Explico, então, que eu fugia da questão da mulher na literatura. Como o diabo foge de si mesmo. Mas ela me encontrou do outro lado ("essência vazia, mas resistente", explicava a Cristina). Ela não morre, ela é dura. Não, ela não é dura. Duro é José, o irmão mais velho. Ela é excesso, impossibilidade que resiste, e resiste, e resiste. O que resta, de afirmação ousada é: ela não existe sozinha. “– O ovo não tem um si-mesmo. Individualmente ele não existe.”5

Como me perco ao tentar te explicar esse caminho! Voltemos: depois de brincar um pouco na Iniciação Científica com a ideia de estrangeiro (conceito que tomei de empréstimo da antropologia e que acaba me parecendo hoje aproximação um pouco forçada de uma teoria dura na tua poesia, aproximação mais agressiva que produtiva para o literário), percebi que aquilo que mais me restava de interesse durante o ano de pesquisa, leitura e releitura da tua poesia, tinham sido as relações que foram aparecendo com os poetas de língua inglesa, principalmente Walt Whitman e Katherine Mansfield. Essa conversa com eles, as aparições dos nomes e o jogo que costura entre as aspas, que borrava limites e pairava entre vozes (impressões iniciais), me instigavam para além de todo o resto. A proposta para o mestrado então, eu sabia, seria investigar a relação entre a tua poesia e autores de língua inglesa. Até aí, nada de feminino, certo? Pronto, estamos a salvo, seguras no escuro onde não nos veem.
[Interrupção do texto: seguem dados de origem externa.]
-- ==== Sys2Proof/Machine/Poly1305.lean ====
section
/-! DEFINITION. The Poly1305 accelerator: the arithmetic (41_poly1305.md R150 to R157), over integers (R164), and its
four commands. -/

namespace Sys2Proof.Machine

/-- The prime `p = 2^130 - 5` (R152). -/
def polyP : Nat := 2 ^ 130 - 5

/-- `Clamp` (R151). The mask is the spec's own, which it marks as general knowledge (93 G6; assumption 22). -/
def clamp (r : Half) : Half := r &&& 0x0ffffffc0ffffffc0ffffffc0fffffff

/-- The multiplier of a 32-byte one-time key, clamped (R150, R151). -/
def keyR (k : List Byte) : Half := clamp (BitVec.ofNat 128 (leNat (k.take 16)))

/-- The mask of a 32-byte one-time key (R150). -/
def keyS (k : List Byte) : Half := BitVec.ofNat 128 (leNat ((k.drop 16).take 16))

/-- `N(b) = LEn(b) + 2^(8 len(b))` (R153). -/
def blockNumber (b : List Byte) : Nat := leNat b + 2 ^ (8 * b.length)

/-- `acc <- ((acc + N(b)) * r) mod p` (R154). -/
def accStep (r : Half) (acc : Nat) (b : List Byte) : Nat := ((acc + blockNumber b) * r.toNat) % polyP

/-- The blocks of a message: 16 bytes each, the last 1 to 16 (R153). -/
def polyBlocks (m : List Byte) : List (List Byte) :=
  (List.range ((m.length + 15) / 16)).map fun i => (m.drop (16 * i)).take 16

/-- `ser128((acc + s) mod 2^128)` (R155). -/
def finalTag (acc : Nat) (s : Half) : List Byte := serNat 16 ((acc + s.toNat) % 2 ^ 128)

/-- `Poly1305(k, m)` (R156). -/
def poly1305 (k m : List Byte) : List Byte :=
  finalTag ((polyBlocks m).foldl (accStep (keyR k)) 0) (keyS k)

/-- Take `q` full blocks off a byte string, accumulating each; what remains is left over (R157). -/
def absorbFull (r : Half) : Nat → Nat → List Byte → Nat × List Byte
  | 0, acc, b => (acc, b)
  | q + 1, acc, b => absorbFull r q (accStep r acc (b.take 16)) (b.drop 16)

/-- `Absorb(d)` (R157): every full block of `pbuf ++ d`, the rest kept. -/
def absorb (x : PolyCtx) (d : List Byte) : PolyCtx :=
  let b := x.pbuf ++ d
  let y := absorbFull x.r (b.length / 16) x.acc b
  { x with acc := y.1, pbuf := y.2 }

/-- `Final()` (R157): the partial block, then the tag. -/
def finalOf (x : PolyCtx) : List Byte :=
  finalTag (if x.pbuf.length = 0 then x.acc else accStep x.r x.acc x.pbuf) x.s

/-- The context INIT opens with a one-time key (R159). -/
def openCtx (k : List Byte) : PolyCtx := { valid := true, r := keyR k, s := keyS k, acc := 0, pbuf := [] }

/-- The Poly1305 context replaced. -/
def State.setCtx (s : State) (x : PolyCtx) : State := s.setCore { s.core with ctx := x }

/-- POLY1305_INIT, the pseudocode of R159. -/
def poly1305InitRule (s : State) : State :=
  (s.closeCtx.setCtx (openCtx (keyBytes s.core))).complete .none

/-- POLY1305_INIT (R159). -/
def execPoly1305Init (s : State) : Host.Outcome State Fault Refusal := .next (poly1305InitRule s)

/-- POLY1305_UPDATE, the pseudocode of R160. -/
def poly1305UpdateRule (s : State) : State :=
  let l := r64 s.core.len
  let a := r64 s.core.src
  if !s.core.ctx.valid then s.complete .noContext
  else if !inRange s.params a l then s.complete .address
  else if !admitted s.params a l then s.closeCtx.complete .busError
  else (s.setCtx (absorb s.core.ctx (s.memRead a l))).complete .none

/-- POLY1305_UPDATE (R160). -/
def execPoly1305Update (s : State) : Host.Outcome State Fault Refusal := .next (poly1305UpdateRule s)

/-- POLY1305_FINISH, the pseudocode of R161. -/
def poly1305FinishRule (s : State) : State :=
  if !s.core.ctx.valid then s.complete .noContext
  else (s.setTag (finalOf s.core.ctx)).closeCtx.complete .none

/-- POLY1305_FINISH (R161). -/
def execPoly1305Finish (s : State) : Host.Outcome State Fault Refusal := .next (poly1305FinishRule s)

/-- POLY1305_AUTH, the pseudocode of R162. -/
def poly1305AuthRule (s : State) : State :=
  let l := r64 s.core.len
  let a := r64 s.core.src
  if !inRange s.params a l then s.complete .address
  else if !admitted s.params a l then s.closeCtx.complete .busError
  else (s.closeCtx.setTag (poly1305 (keyBytes s.core) (s.memRead a l))).complete .none

/-- POLY1305_AUTH (R162). -/
def execPoly1305Auth (s : State) : Host.Outcome State Fault Refusal := .next (poly1305AuthRule s)

end Sys2Proof.Machine
end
Porém, foi me perdendo no labirinto de referências dessa poesia ("Castillo de alusiones / forest of mirrors"), que me deparei com a questão da mulher na escrita. Não, na leitura. Minha leitura das tuas leituras, que aparecem em relances de escrita. Explico: me parece que a mulher aparece na tua poesia mais como modo de ler, que transparece e se opera num modo de escrever em diálogo.
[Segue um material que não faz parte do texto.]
-- ==== Sys2Proof/Certificates/Slice0/Obligations.lean ====
section
/-! DEFINITION. The statements for the provers. Each names the rule of spec/ it formalises; "the model's own" marks a
clause that rests on a log entry. -/

open Sys2Proof Sys2Proof.Machine

/-! ## Encoding -/

/-- 30_encoding.md R91: the opcode map, each command word written out. -/
def Obligations.OpcodeMapWordsDecode : Prop :=
  decode 0x00000001 = .ok .chacha20Block ∧ decode 0x00000002 = .ok .chacha20Xor ∧
  decode 0x00000010 = .ok .poly1305Init ∧ decode 0x00000011 = .ok .poly1305Update ∧
  decode 0x00000012 = .ok .poly1305Finish ∧ decode 0x00000013 = .ok .poly1305Auth ∧
  decode 0x00000020 = .ok .aeadEncrypt ∧ decode 0x00000021 = .ok .aeadDecrypt ∧ decode 0x00000030 = .ok .zeroize

/-- 30_encoding.md R90 and R94: over all 2^32 words, the decoder gives a command exactly at that command's own word, and
every other word is rejected, under the name of its defect. -/
def Obligations.DecodeAndEncodeAgreeOnEveryWord : Prop :=
  (∀ (w : Word) (i : Instr), decode w = .ok i ↔ w = encode i) ∧
  (∀ w : Word, decode w = .error .reservedBits ↔ 2 ^ 8 ≤ w.toNat) ∧
  (∀ w : Word, decode w = .error .unassignedOpcode ↔ w.toNat < 2 ^ 8 ∧ ∀ i, w ≠ encode i) ∧
  ∀ w : Word, cmdWordWf w = true ↔ ∃ i, w = encode i

/-! ## Which instruction a step runs -/

/-- What a step does with the next scheduled turn; that turns schedule the agents is the model's own (assumption 1).
43_control.md R232, R234: the engine's turn runs the command that CMD holds, whole; an illegal word completes with
ILLEGAL_CMD; an idle engine takes no step. 70_reset_and_hazards.md R300: the reset input asserted and released.
20_memory.md R60: another bus agent's accesses. 30_encoding.md R95: the host's turn runs its next statement (that BNZ
goes to the first of several equal labels, and stops at a missing one, is the model's own: assumption 14). -/
def Obligations.StepRunsThePendingCommand : Prop :=
  ∀ (s : State) (rest : List Turn), let r : State := { s with turns := rest }
    (∀ (k : Nat) (u : State), r.focus k = some u → s.insts[k]? = some u.core ∧ u.insts = s.insts ∧
      u = { r with before := u.before, core := u.core, after := u.after } ∧
      (s.turns = .engine k :: rest →
        (u.core.busy = true → ∀ i, decode u.core.cmd = .ok i → step s = exec i u) ∧
        (u.core.busy = true → (∀ i, u.core.cmd ≠ encode i) → step s = .next { u with core := u.core.ended 1 }) ∧
        (u.core.busy = false → step s = .next u)) ∧
      (s.turns = .assertReset k :: rest →
        step s = .next { resetInst u with core := { (resetInst u).core with held := true } }) ∧
      (s.turns = .releaseReset k :: rest → step s = .next { u with core := { u.core with held := false } })) ∧
    (∀ k, k < s.insts.length → ∃ u, r.focus k = some u) ∧
    (∀ k, s.insts.length ≤ k → s.turns ∈ [.engine k :: rest, .assertReset k :: rest, .releaseReset k :: rest] →
      step s = .refused .noSuchInstance) ∧
    (∀ a, s.turns = .platformRead a :: rest → step s = probeByte a r) ∧
    (∀ a v, s.turns = .platformWrite a v :: rest → step s = storeByte a v r) ∧
    (s.turns = .host :: rest →
      (s.host.prog.length ≤ s.host.pos → step s = .next r) ∧
      ∀ st, s.host.prog[s.host.pos]? = some st →
        let p (n : Nat) : State := { r with host := { s.host with pos := n } }
        let q := p (s.host.pos + 1)
        (∀ addr bytes v, st = .write addr bytes v → step s = busWrite addr bytes v q) ∧
        (∀ addr bytes x, st = .read addr bytes x → step s = busRead addr bytes x q) ∧
        (∀ a x, st = .loadByte a x → step s = loadByte a x q) ∧
        (∀ a v, st = .storeByte a v → step s = storeByte a v q) ∧
        (∀ k x, st = .irq k x → step s = sampleIrq k x q) ∧
        (∀ l, st = .label l → step s = .next q) ∧
        ∀ x mask l, st = .bnz x mask l →
          (getVar s.host x &&& mask = 0 → step s = .next q) ∧
          (getVar s.host x &&& mask ≠ 0 →
            (∀ n, s.host.prog[n]? = some (.label l) → (∀ m, m < n → s.host.prog[m]? ≠ some (.label l)) →
              step s = .next (p n)) ∧
            (.label l ∉ s.host.prog → step s = .refused .noSuchLabel)))

/-- The model's own (assumptions 1 and 15): with no turn scheduled and the command in focus pending, the step runs it;
so does the step after a word is made pending from any state. -/
def Obligations.UnscheduledStepRunsThePendingCommand : Prop :=
  (∀ (s : State) (i : Instr), s.turns = [] → s.core.busy = true → decode s.core.cmd = .ok i → step s = exec i s) ∧
  (∀ (s : State) (i : Instr), step (s.withFetchWord 32 (encode i).toNat) = exec i (s.withFetchWord 32 (encode i).toNat)) ∧
  ∀ s : State, s.turns = [] → (∀ c ∈ s.insts, c.busy = false) → s.host.prog.length ≤ s.host.pos → step s = .next s

/-- 43_control.md R232 and R233: while BUSY the engine's step exists, and it ends with the completion: BUSY 0, DONE 1,
IRQ following IRQ_EN. -/
def Obligations.EveryEngineStepCompletes : Prop :=
  ∀ s : State, s.core.busy = true → ∃ t, engineTurn s = .next t ∧ t.core.busy = false ∧ t.core.done = true ∧
    irqLevel t.core = t.core.irqEn ∧ t.core.irqEn = s.core.irqEn ∧ t.core.cmd = s.core.cmd ∧ t.core.errcode.toNat ≤ 8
Os teus castelos e florestas (de alusões e espelhos) se tornaram um labirinto. Isso porque o encontro das referências veladas (ou não tanto), o levantamento de outros nomes assinados em teus textos, causa sempre uma dupla reação: primeiro de euforia, “eureca!”, detetive Holmes (do polegar perdido) que desvenda mais um caso e... percebe em seguida que não desvendou nada. Pistas falsas: “há aqui um trecho de um poema de Eliot”, “veja aqui o

4 (CESAR, 2013: 49)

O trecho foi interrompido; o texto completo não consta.